An additional observation: I am on a Mac and when I go into Keychain
access, I find no entries for the domain I am trying to log in to. If I
manually login, no entries are created. I check the Chrome settings and see
that there are some "never save passwords for specific sites", which I
never entered, but I get rid of them and restart Chrome.

Then I make a manual addition for the domain and login in question.

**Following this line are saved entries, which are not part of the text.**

-- ==== Sys2Proof/Laws/Frame3.lean ====
section
/-! SUPPORT. Footprints of the operations of Programs, Operands, Sequencer, Regs, Admin, Num, Tensor, Array, Vector, Store, Rows, Gather: each leaves alone whatever its parts do not name. -/

namespace Sys2Proof.Machine

@[simp] theorem Work.read_erase {ft : Part → Bool} (hp : ft .sent = true ∧ ft .ctxs = true ∧ ft .hbm = true ∧ ft .pkgBytes = true ∧ ft .phys = true) (w : Work) (m : Mover) (a n : Nat) :
    (Work.read w m a n).2.erase ft = w.erase ft := by
  unfold Work.read
  repeat' first
    | with_reducible rfl
    | (extract_lets +onlyGivenNames x; first
        | (refine Work.erase_step (x := x) (w := w) (ft := ft) ?_ (fun hx => ?_); subst x; rotate_left; clear_value x; rotate_right)
        | (have _t : State := x; clear _t; subst x)
        | (have _t : Work → Work := x; clear _t; subst x)
        | (have _t : Nat → Work → Work := x; clear _t; subst x)
        | (have _t : Work → Nat → Work := x; clear _t; subst x)
        | (have _t : Work → (Resident → Resident) → Work := x; clear _t; subst x)
        | clear_value x)
    | (with_reducible refine (Work.erase_each _ _ _ (fun w _ => ?_)).trans ?_)
    | (with_reducible refine (Work.erase_fold2 _ _ _ (fun _ w _ => ?_)).trans ?_)
    | (with_reducible refine (Work.erase_fold3 _ _ _ (fun _ _ w _ => ?_)).trans ?_)
    | (split <;> try (rename_i hq; first
        | (with_reducible refine Work.erase_pair (w := w) (ft := ft) hq ?_ (fun hx => ?_); clear hq; rotate_left; clear hq; rotate_right)
        | (with_reducible refine Work.erase_triple (w := w) (ft := ft) hq ?_ (fun hx => ?_); clear hq; rotate_left; clear hq; rotate_right)
        | clear hq))
  all_goals simp [*]

@[simp] theorem Work.readRangeBy_erase {ft : Part → Bool} (hp : ft .sent = true ∧ ft .pad = true ∧ ft .flash = true ∧ ft .sched = true ∧ ft .fns = true ∧ ft .rings = true ∧ ft .actives = true ∧ ft .pcieTx = true ∧ ft .ctxs = true ∧ ft .regions = true ∧ ft .hbm = true ∧ ft .pkgBytes = true ∧ ft .tiles = true ∧ ft .phys = true ∧ ft .nextTag = true ∧ ft .mw = true ∧ ft .hw = true) (w : Work) (m : Mover) (a : Nat) (n : Nat) (u : List Upset) (record : Work → Work) (h_record : ∀ (y0 : Work), (record y0).erase ft = Work.erase ft y0) :
    (Work.readRangeBy w m a n u record).2.erase ft = w.erase ft := by
  unfold Work.readRangeBy
  repeat' first
    | with_reducible rfl
    | (extract_lets +onlyGivenNames x; first
        | (refine Work.erase_step (x := x) (w := w) (ft := ft) ?_ (fun hx => ?_); subst x; rotate_left; clear_value x; rotate_right)
        | (have _t : State := x; clear _t; subst x)
        | (have _t : Work → Work := x; clear _t; subst x)
        | (have _t : Nat → Work → Work := x; clear _t; subst x)
        | (have _t : Work → Nat → Work := x; clear _t; subst x)
        | (have _t : Work → (Resident → Resident) → Work := x; clear _t; subst x)
        | clear_value x)
    | (with_reducible refine (Work.erase_each _ _ _ (fun w _ => ?_)).trans ?_)
    | (with_reducible refine (Work.erase_fold2 _ _ _ (fun _ w _ => ?_)).trans ?_)
    | (with_reducible refine (Work.erase_fold3 _ _ _ (fun _ _ w _ => ?_)).trans ?_)
    | (split <;> try (rename_i hq; first
        | (with_reducible refine Work.erase_pair (w := w) (ft := ft) hq ?_ (fun hx => ?_); clear hq; rotate_left; clear hq; rotate_right)
        | (with_reducible refine Work.erase_triple (w := w) (ft := ft) hq ?_ (fun hx => ?_); clear hq; rotate_left; clear hq; rotate_right)
        | clear hq))
  all_goals simp [*]

@[simp] theorem Work.readRange_erase {ft : Part → Bool} (hp : ft .sent = true ∧ ft .pad = true ∧ ft .flash = true ∧ ft .sched = true ∧ ft .fns = true ∧ ft .rings = true ∧ ft .actives = true ∧ ft .pcieTx = true ∧ ft .ctxs = true ∧ ft .regions = true ∧ ft .hbm = true ∧ ft .pkgBytes = true ∧ ft .tiles = true ∧ ft .phys = true ∧ ft .nextTag = true ∧ ft .mw = true ∧ ft .hw = true) (w : Work) (m : Mover) (a : Nat) (n : Nat) (u : List Upset) :
    (Work.readRange w m a n u).2.erase ft = w.erase ft := by
  unfold Work.readRange
  repeat' first
    | with_reducible rfl
    | (extract_lets +onlyGivenNames x; first
        | (refine Work.erase_step (x := x) (w := w) (ft := ft) ?_ (fun hx => ?_); subst x; rotate_left; clear_value x; rotate_right)
        | (have _t : State := x; clear _t; subst x)
        | (have _t : Work → Work := x; clear _t; subst x)
        | (have _t : Nat → Work → Work := x; clear _t; subst x)
        | (have _t : Work → Nat → Work := x; clear _t; subst x)
        | (have _t : Work → (Resident → Resident) → Work := x; clear _t; subst x)
        | clear_value x)
    | (with_reducible refine (Work.erase_each _ _ _ (fun w _ => ?_)).trans ?_)
    | (with_reducible refine (Work.erase_fold2 _ _ _ (fun _ w _ => ?_)).trans ?_)
    | (with_reducible refine (Work.erase_fold3 _ _ _ (fun _ _ w _ => ?_)).trans ?_)
    | (with_reducible refine (Work.readRangeBy_erase (by simp [hp]) _ _ _ _ _ _ (fun w => ?_)).trans ?_)
    | (split <;> try (rename_i hq; first
        | (with_reducible refine Work.erase_pair (w := w) (ft := ft) hq ?_ (fun hx => ?_); clear hq; rotate_left; clear hq; rotate_right)
        | (with_reducible refine Work.erase_triple (w := w) (ft := ft) hq ?_ (fun hx => ?_); clear hq; rotate_left; clear hq; rotate_right)
        | clear hq))
  all_goals simp [*]

@[simp] theorem Work.readCtxBy_erase {ft : Part → Bool} (hp : ft .sent = true ∧ ft .pad = true ∧ ft .flash = true ∧ ft .sched = true ∧ ft .fns = true ∧ ft .rings = true ∧ ft .actives = true ∧ ft .pcieTx = true ∧ ft .ctxs = true ∧ ft .regions = true ∧ ft .hbm = true ∧ ft .pkgBytes = true ∧ ft .tiles = true ∧ ft .phys = true ∧ ft .nextTag = true ∧ ft .mw = true ∧ ft .hw = true) (w : Work) (m : Mover) (a n : Nat) (u : List Upset) (record : Work → Work) (h_record : ∀ (y0 : Work), (record y0).erase ft = Work.erase ft y0) :
    (Work.readCtxBy w m a n u record).2.erase ft = w.erase ft := by
  unfold Work.readCtxBy
  repeat' first
    | with_reducible rfl
    | (extract_lets +onlyGivenNames x; first
        | (refine Work.erase_step (x := x) (w := w) (ft := ft) ?_ (fun hx => ?_); subst x; rotate_left; clear_value x; rotate_right)
        | (have _t : State := x; clear _t; subst x)
        | (have _t : Work → Work := x; clear _t; subst x)
        | (have _t : Nat → Work → Work := x; clear _t; subst x)
        | (have _t : Work → Nat → Work := x; clear _t; subst x)
        | (have _t : Work → (Resident → Resident) → Work := x; clear _t; subst x)
        | clear_value x)
    | (with_reducible refine (Work.erase_each _ _ _ (fun w _ => ?_)).trans ?_)
    | (with_reducible refine (Work.erase_fold2 _ _ _ (fun _ w _ => ?_)).trans ?_)
    | (with_reducible refine (Work.erase_fold3 _ _ _ (fun _ _ w _ => ?_)).trans ?_)
    | (split <;> try (rename_i hq; first
        | (with_reducible refine Work.erase_pair (w := w) (ft := ft) hq ?_ (fun hx => ?_); clear hq; rotate_left; clear hq; rotate_right)
        | (with_reducible refine Work.erase_triple (w := w) (ft := ft) hq ?_ (fun hx => ?_); clear hq; rotate_left; clear hq; rotate_right)
        | clear hq))
  all_goals simp [*]

@[simp] theorem Work.readCtx_erase {ft : Part → Bool} (hp : ft .sent = true ∧ ft .pad = true ∧ ft .flash = true ∧ ft .sched = true ∧ ft .fns = true ∧ ft .rings = true ∧ ft .actives = true ∧ ft .pcieTx = true ∧ ft .ctxs = true ∧ ft .regions = true ∧ ft .hbm = true ∧ ft .pkgBytes = true ∧ ft .tiles = true ∧ ft .phys = true ∧ ft .nextTag = true ∧ ft .mw = true ∧ ft .hw = true) (w : Work) (m : Mover) (a n : Nat) (u : List Upset) :
    (Work.readCtx w m a n u).2.erase ft = w.erase ft := by
  unfold Work.readCtx
  repeat' first
    | with_reducible rfl
    | (extract_lets +onlyGivenNames x; first
        | (refine Work.erase_step (x := x) (w := w) (ft := ft) ?_ (fun hx => ?_); subst x; rotate_left; clear_value x; rotate_right)
        | (have _t : State := x; clear _t; subst x)
        | (have _t : Work → Work := x; clear _t; subst x)
        | (have _t : Nat → Work → Work := x; clear _t; subst x)
        | (have _t : Work → Nat → Work := x; clear _t; subst x)
        | (have _t : Work → (Resident → Resident) → Work := x; clear _t; subst x)
        | clear_value x)
    | (with_reducible refine (Work.erase_each _ _ _ (fun w _ => ?_)).trans ?_)
    | (with_reducible refine (Work.erase_fold2 _ _ _ (fun _ w _ => ?_)).trans ?_)
    | (with_reducible refine (Work.erase_fold3 _ _ _ (fun _ _ w _ => ?_)).trans ?_)
    | (with_reducible refine (Work.readCtxBy_erase (by simp [hp]) _ _ _ _ _ _ (fun w => ?_)).trans ?_)
    | (split <;> try (rename_i hq; first
        | (with_reducible refine Work.erase_pair (w := w) (ft := ft) hq ?_ (fun hx => ?_); clear hq; rotate_left; clear hq; rotate_right)
        | (with_reducible refine Work.erase_triple (w := w) (ft := ft) hq ?_ (fun hx => ?_); clear hq; rotate_left; clear hq; rotate_right)
        | clear hq))
  all_goals simp [*]

@[simp] theorem Work.writeRange_erase {ft : Part → Bool} (hp : ft .sent = true ∧ ft .pad = true ∧ ft .flash = true ∧ ft .sched = true ∧ ft .fns = true ∧ ft .rings = true ∧ ft .actives = true ∧ ft .pcieTx = true ∧ ft .ctxs = true ∧ ft .regions = true ∧ ft .hbm = true ∧ ft .pkgBytes = true ∧ ft .tiles = true ∧ ft .phys = true ∧ ft .requests = true ∧ ft .nextTag = true ∧ ft .mw = true ∧ ft .hw = true) (w : Work) (m : Mover) (a : Nat) (bs : List Byte) (poison : Bool) (u : List Upset) :
    (Work.writeRange w m a bs poison u).2.erase ft = w.erase ft := by
  unfold Work.writeRange
  repeat' first
    | with_reducible rfl
    | (extract_lets +onlyGivenNames x; first
        | (refine Work.erase_step (x := x) (w := w) (ft := ft) ?_ (fun hx => ?_); subst x; rotate_left; clear_value x; rotate_right)
        | (have _t : State := x; clear _t; subst x)
        | (have _t : Work → Work := x; clear _t; subst x)
        | (have _t : Nat → Work → Work := x; clear _t; subst x)
        | (have _t : Work → Nat → Work := x; clear _t; subst x)
        | (have _t : Work → (Resident → Resident) → Work := x; clear _t; subst x)
        | clear_value x)
    | (with_reducible refine (Work.erase_each _ _ _ (fun w _ => ?_)).trans ?_)
    | (with_reducible refine (Work.erase_fold2 _ _ _ (fun _ w _ => ?_)).trans ?_)
    | (with_reducible refine (Work.erase_fold3 _ _ _ (fun _ _ w _ => ?_)).trans ?_)
    | (split <;> try (rename_i hq; first
        | (with_reducible refine Work.erase_pair (w := w) (ft := ft) hq ?_ (fun hx => ?_); clear hq; rotate_left; clear hq; rotate_right)
        | (with_reducible refine Work.erase_triple (w := w) (ft := ft) hq ?_ (fun hx => ?_); clear hq; rotate_left; clear hq; rotate_right)
        | clear hq))
  all_goals simp [*]

@[simp] theorem Work.writeCtx_erase {ft : Part → Bool} (hp : ft .sent = true ∧ ft .pad = true ∧ ft .flash = true ∧ ft .sched = true ∧ ft .fns = true ∧ ft .rings = true ∧ ft .actives = true ∧ ft .pcieTx = true ∧ ft .ctxs = true ∧ ft .regions = true ∧ ft .hbm = true ∧ ft .pkgBytes = true ∧ ft .tiles = true ∧ ft .phys = true ∧ ft .requests = true ∧ ft .nextTag = true ∧ ft .mw = true ∧ ft .hw = true) (w : Work) (m : Mover) (a : Nat) (bs : List Byte) (poison : Bool) (u : List Upset) :
    (Work.writeCtx w m a bs poison u).2.erase ft = w.erase ft := by
  unfold Work.writeCtx
  repeat' first
    | with_reducible rfl
    | (extract_lets +onlyGivenNames x; first
        | (refine Work.erase_step (x := x) (w := w) (ft := ft) ?_ (fun hx => ?_); subst x; rotate_left; clear_value x; rotate_right)
        | (have _t : State := x; clear _t; subst x)
        | (have _t : Work → Work := x; clear _t; subst x)
        | (have _t : Nat → Work → Work := x; clear _t; subst x)
        | (have _t : Work → Nat → Work := x; clear _t; subst x)
        | (have _t : Work → (Resident → Resident) → Work := x; clear _t; subst x)
        | clear_value x)
    | (with_reducible refine (Work.erase_each _ _ _ (fun w _ => ?_)).trans ?_)
    | (with_reducible refine (Work.erase_fold2 _ _ _ (fun _ w _ => ?_)).trans ?_)
    | (with_reducible refine (Work.erase_fold3 _ _ _ (fun _ _ w _ => ?_)).trans ?_)
    | (split <;> try (rename_i hq; first
        | (with_reducible refine Work.erase_pair (w := w) (ft := ft) hq ?_ (fun hx => ?_); clear hq; rotate_left; clear hq; rotate_right)
        | (with_reducible refine Work.erase_triple (w := w) (ft := ft) hq ?_ (fun hx => ?_); clear hq; rotate_left; clear hq; rotate_right)
        | clear hq))
  all_goals simp [*]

Then when I try to login, Chrome still pulls a password from the another
domain. And I notice that there is now a new entry in the Keychain Access,
for the most recent login attempt, which has the wrong password from the
other domain.

All this behavior is clearly buggy, and it amazes me that this has been
allowed to remain in Chrome for such a long time. I definitely contributes
to my low opinion of Google's software.

[chro...@googlecode.com]

Comment #35 on issue 385619 by mar...@cammio.com: password autofill bug on
subdomains
https://code.google.com/p/chromium/issues/detail?id=385619

I've found a solution for some cases

* remove all passwords form the password manger for all your subdomains
* open all your subdomain on separate tabs in chrome
* login to each subdomain but don't click on "save password" yet
* if your are logged in to each subdomain click on "save password" on each
tab.

This works for me. I don't know what will happen if you add a new sub
domain.

[chro...@googlecode.com]

Comment #36 on issue 385619 by jasim...@gmail.com: password autofill bug on
subdomains
https://code.google.com/p/chromium/issues/detail?id=385619

Sounds like this could be worth a try. However, Chrome no longer asks for
passwords to be saved for my domains. This is a separate bug that I have
also opened here, but without good results.

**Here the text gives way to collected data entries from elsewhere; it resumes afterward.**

@[simp] theorem Work.journalRow_erase {ft : Part → Bool} (hp : ft .sent = true ∧ ft .pad = true ∧ ft .flash = true ∧ ft .sched = true ∧ ft .fns = true ∧ ft .rings = true ∧ ft .actives = true ∧ ft .pcieTx = true ∧ ft .ctxs = true ∧ ft .regions = true ∧ ft .hbm = true ∧ ft .pkgBytes = true ∧ ft .tiles = true ∧ ft .phys = true ∧ ft .requests = true ∧ ft .nextTag = true ∧ ft .journal = true ∧ ft .mw = true ∧ ft .hw = true) (w : Work) (mv : Mover) (h : Nat) (t : TableRec) (i : Nat) (u : List Upset) :
    (Work.journalRow w mv h t i u).2.erase ft = w.erase ft := by
  unfold Work.journalRow
  repeat' first
    | with_reducible rfl
    | (extract_lets +onlyGivenNames x; first
        | (refine Work.erase_step (x := x) (w := w) (ft := ft) ?_ (fun hx => ?_); subst x; rotate_left; clear_value x; rotate_right)
        | (have _t : State := x; clear _t; subst x)
        | (have _t : Work → Work := x; clear _t; subst x)
        | (have _t : Nat → Work → Work := x; clear _t; subst x)
        | (have _t : Work → Nat → Work := x; clear _t; subst x)
        | (have _t : Work → (Resident → Resident) → Work := x; clear _t; subst x)
        | clear_value x)
    | (with_reducible refine (Work.erase_each _ _ _ (fun w _ => ?_)).trans ?_)
    | (with_reducible refine (Work.erase_fold2 _ _ _ (fun _ w _ => ?_)).trans ?_)
    | (with_reducible refine (Work.erase_fold3 _ _ _ (fun _ _ w _ => ?_)).trans ?_)
    | (split <;> try (rename_i hq; first
        | (with_reducible refine Work.erase_pair (w := w) (ft := ft) hq ?_ (fun hx => ?_); clear hq; rotate_left; clear hq; rotate_right)
        | (with_reducible refine Work.erase_triple (w := w) (ft := ft) hq ?_ (fun hx => ?_); clear hq; rotate_left; clear hq; rotate_right)
        | clear hq))
  all_goals simp [*]

@[simp] theorem Work.updateRow_erase {ft : Part → Bool} (hp : ft .sent = true ∧ ft .pad = true ∧ ft .flash = true ∧ ft .sched = true ∧ ft .fns = true ∧ ft .rings = true ∧ ft .actives = true ∧ ft .pcieTx = true ∧ ft .ctxs = true ∧ ft .regions = true ∧ ft .hbm = true ∧ ft .pkgBytes = true ∧ ft .tiles = true ∧ ft .phys = true ∧ ft .retiring = true ∧ ft .requests = true ∧ ft .nextTag = true ∧ ft .journal = true ∧ ft .mw = true ∧ ft .hw = true) (w : Work) (mv : Mover) (h : Nat) (t : TableRec) (r : Rates) (stream clip : Nat) (u : List Upset) (i : Nat)
    (g : Option (List Byte)) (item : Option (Nat × Nat)) :
    (Work.updateRow w mv h t r stream clip u i g item).2.erase ft = w.erase ft := by
  unfold Work.updateRow
  repeat' first
    | with_reducible rfl
    | (extract_lets +onlyGivenNames x; first
        | (refine Work.erase_step (x := x) (w := w) (ft := ft) ?_ (fun hx => ?_); subst x; rotate_left; clear_value x; rotate_right)
        | (have _t : State := x; clear _t; subst x)
        | (have _t : Work → Work := x; clear _t; subst x)
        | (have _t : Nat → Work → Work := x; clear _t; subst x)
        | (have _t : Work → Nat → Work := x; clear _t; subst x)
        | (have _t : Work → (Resident → Resident) → Work := x; clear _t; subst x)
        | clear_value x)
    | (with_reducible refine (Work.erase_each _ _ _ (fun w _ => ?_)).trans ?_)
    | (with_reducible refine (Work.erase_fold2 _ _ _ (fun _ w _ => ?_)).trans ?_)
    | (with_reducible refine (Work.erase_fold3 _ _ _ (fun _ _ w _ => ?_)).trans ?_)
    | (split <;> try (rename_i hq; first
        | (with_reducible refine Work.erase_pair (w := w) (ft := ft) hq ?_ (fun hx => ?_); clear hq; rotate_left; clear hq; rotate_right)
        | (with_reducible refine Work.erase_triple (w := w) (ft := ft) hq ?_ (fun hx => ?_); clear hq; rotate_left; clear hq; rotate_right)
        | clear hq))
  all_goals simp [*]

@[simp] theorem Work.sendGradList_erase {ft : Part → Bool} (hp : ft .sent = true ∧ ft .requests = true ∧ ft .nextTag = true) (w : Work) (mv : Mover) (t : TableRec) (gs : List (Nat × List Byte)) :
    (Work.sendGradList w mv t gs).erase ft = w.erase ft := by
  unfold Work.sendGradList
  try dsimp only
  repeat' split
  all_goals first | with_reducible rfl | simp [hp]

@[simp] theorem Work.updateTable_erase {ft : Part → Bool} (hp : ft .sent = true ∧ ft .pad = true ∧ ft .flash = true ∧ ft .sched = true ∧ ft .fns = true ∧ ft .rings = true ∧ ft .actives = true ∧ ft .pcieTx = true ∧ ft .ctxs = true ∧ ft .regions = true ∧ ft .hbm = true ∧ ft .pkgBytes = true ∧ ft .tiles = true ∧ ft .phys = true ∧ ft .retiring = true ∧ ft .requests = true ∧ ft .nextTag = true ∧ ft .journal = true ∧ ft .retierDone = true ∧ ft .mw = true ∧ ft .hw = true ∧ ft .stop = true) (w : Work) (mv : Mover) (b : Book) (t : TableRec) (r : List Byte) (u : List Upset) :
    (Work.updateTable w mv b t r u).2.erase ft = w.erase ft := by
  unfold Work.updateTable
  repeat' first
    | with_reducible rfl
    | (extract_lets +onlyGivenNames x; first
        | (refine Work.erase_step (x := x) (w := w) (ft := ft) ?_ (fun hx => ?_); subst x; rotate_left; clear_value x; rotate_right)
        | (have _t : State := x; clear _t; subst x)
        | (have _t : Work → Work := x; clear _t; subst x)
        | (have _t : Nat → Work → Work := x; clear _t; subst x)
        | (have _t : Work → Nat → Work := x; clear _t; subst x)
        | (have _t : Work → (Resident → Resident) → Work := x; clear _t; subst x)
        | clear_value x)
    | (with_reducible refine (Work.erase_each _ _ _ (fun w _ => ?_)).trans ?_)
    | (with_reducible refine (Work.erase_fold2 _ _ _ (fun _ w _ => ?_)).trans ?_)
    | (with_reducible refine (Work.erase_fold3 _ _ _ (fun _ _ w _ => ?_)).trans ?_)
    | (with_reducible refine (Work.steps_erase _ _ _ (fun w _ => ?_)).trans ?_)
    | (split <;> try (rename_i hq; first
        | (with_reducible refine Work.erase_pair (w := w) (ft := ft) hq ?_ (fun hx => ?_); clear hq; rotate_left; clear hq; rotate_right)
        | (with_reducible refine Work.erase_triple (w := w) (ft := ft) hq ?_ (fun hx => ?_); clear hq; rotate_left; clear hq; rotate_right)
        | clear hq))
  all_goals simp [*]

@[simp] theorem Work.tblUpdateEffect_erase {ft : Part → Bool} (hp : ft .sent = true ∧ ft .pad = true ∧ ft .flash = true ∧ ft .sched = true ∧ ft .fns = true ∧ ft .rings = true ∧ ft .actives = true ∧ ft .pcieTx = true ∧ ft .ctxs = true ∧ ft .regions = true ∧ ft .hbm = true ∧ ft .pkgBytes = true ∧ ft .tiles = true ∧ ft .phys = true ∧ ft .retiring = true ∧ ft .requests = true ∧ ft .nextTag = true ∧ ft .journal = true ∧ ft .retierDone = true ∧ ft .mw = true ∧ ft .hw = true ∧ ft .stop = true) (u : List Upset) (mv : Mover) (m : Nat) (w : Work) :
    (tblUpdateEffect u mv m w).2.erase ft = w.erase ft := by
  unfold tblUpdateEffect
  repeat' first
    | with_reducible rfl
    | (extract_lets +onlyGivenNames x; first
        | (refine Work.erase_step (x := x) (w := w) (ft := ft) ?_ (fun hx => ?_); subst x; rotate_left; clear_value x; rotate_right)
        | (have _t : State := x; clear _t; subst x)
        | (have _t : Work → Work := x; clear _t; subst x)
        | (have _t : Nat → Work → Work := x; clear _t; subst x)
        | (have _t : Work → Nat → Work := x; clear _t; subst x)
        | (have _t : Work → (Resident → Resident) → Work := x; clear _t; subst x)
        | clear_value x)
    | (with_reducible refine (Work.erase_each _ _ _ (fun w _ => ?_)).trans ?_)
    | (with_reducible refine (Work.erase_fold2 _ _ _ (fun _ w _ => ?_)).trans ?_)
    | (with_reducible refine (Work.erase_fold3 _ _ _ (fun _ _ w _ => ?_)).trans ?_)
    | (with_reducible refine (Work.tableEffect_erase (by simp [hp]) _ _ _ _ (fun _ _ w => ?_)).trans ?_)
    | (split <;> try (rename_i hq; first
        | (with_reducible refine Work.erase_pair (w := w) (ft := ft) hq ?_ (fun hx => ?_); clear hq; rotate_left; clear hq; rotate_right)
        | (with_reducible refine Work.erase_triple (w := w) (ft := ft) hq ?_ (fun hx => ?_); clear hq; rotate_left; clear hq; rotate_right)
        | clear hq))
  all_goals simp [*]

In the meantime, I have resorted to just using a separate password manager
1Password, which I use for other sites anyways. I just give us the
convenience of using the browser's password manager, which continues to
work normally for Firefox, Safari, and even IE.

[chro...@googlecode.com]

Comment #38 on issue 385619 by draltan....@kwenzi.com: password autofill

bug on subdomains
https://code.google.com/p/chromium/issues/detail?id=385619

I have a similar problem for which the solution in #13 won't work. The
solution in #35 works, but it is a workarround that needs to be reexecuted
for every new subdomain.

The main site of my company is https://domain.com and there are multiple
applications each using a subdomain like https://app.domain.com, and we are
often adding new applications (there are some test applications, but also
new services).

I understand it is not easy to determine whether different subdomains
belong to the same service or to different ones, consider:
myservice.com
m.myservice.com
www.myservice.com
git.myservice.com
blog.myservice.com

It should be possible to manually input passwords in
chrome://settings/passwords so the user can decide which services require
different passwords.

[chro...@googlecode.com]

Comment #39 on issue 385619 by jpsyjo...@gmail.com: password autofill bug
on subdomains
https://code.google.com/p/chromium/issues/detail?id=385619

Working on OS X and using sub-domains all the time for our different web
projects, this behavior is extremely annoying. #35 is not really a solution
– it would mean to go through all projects sub-domains again whenever we
add a new project. Simply impossible.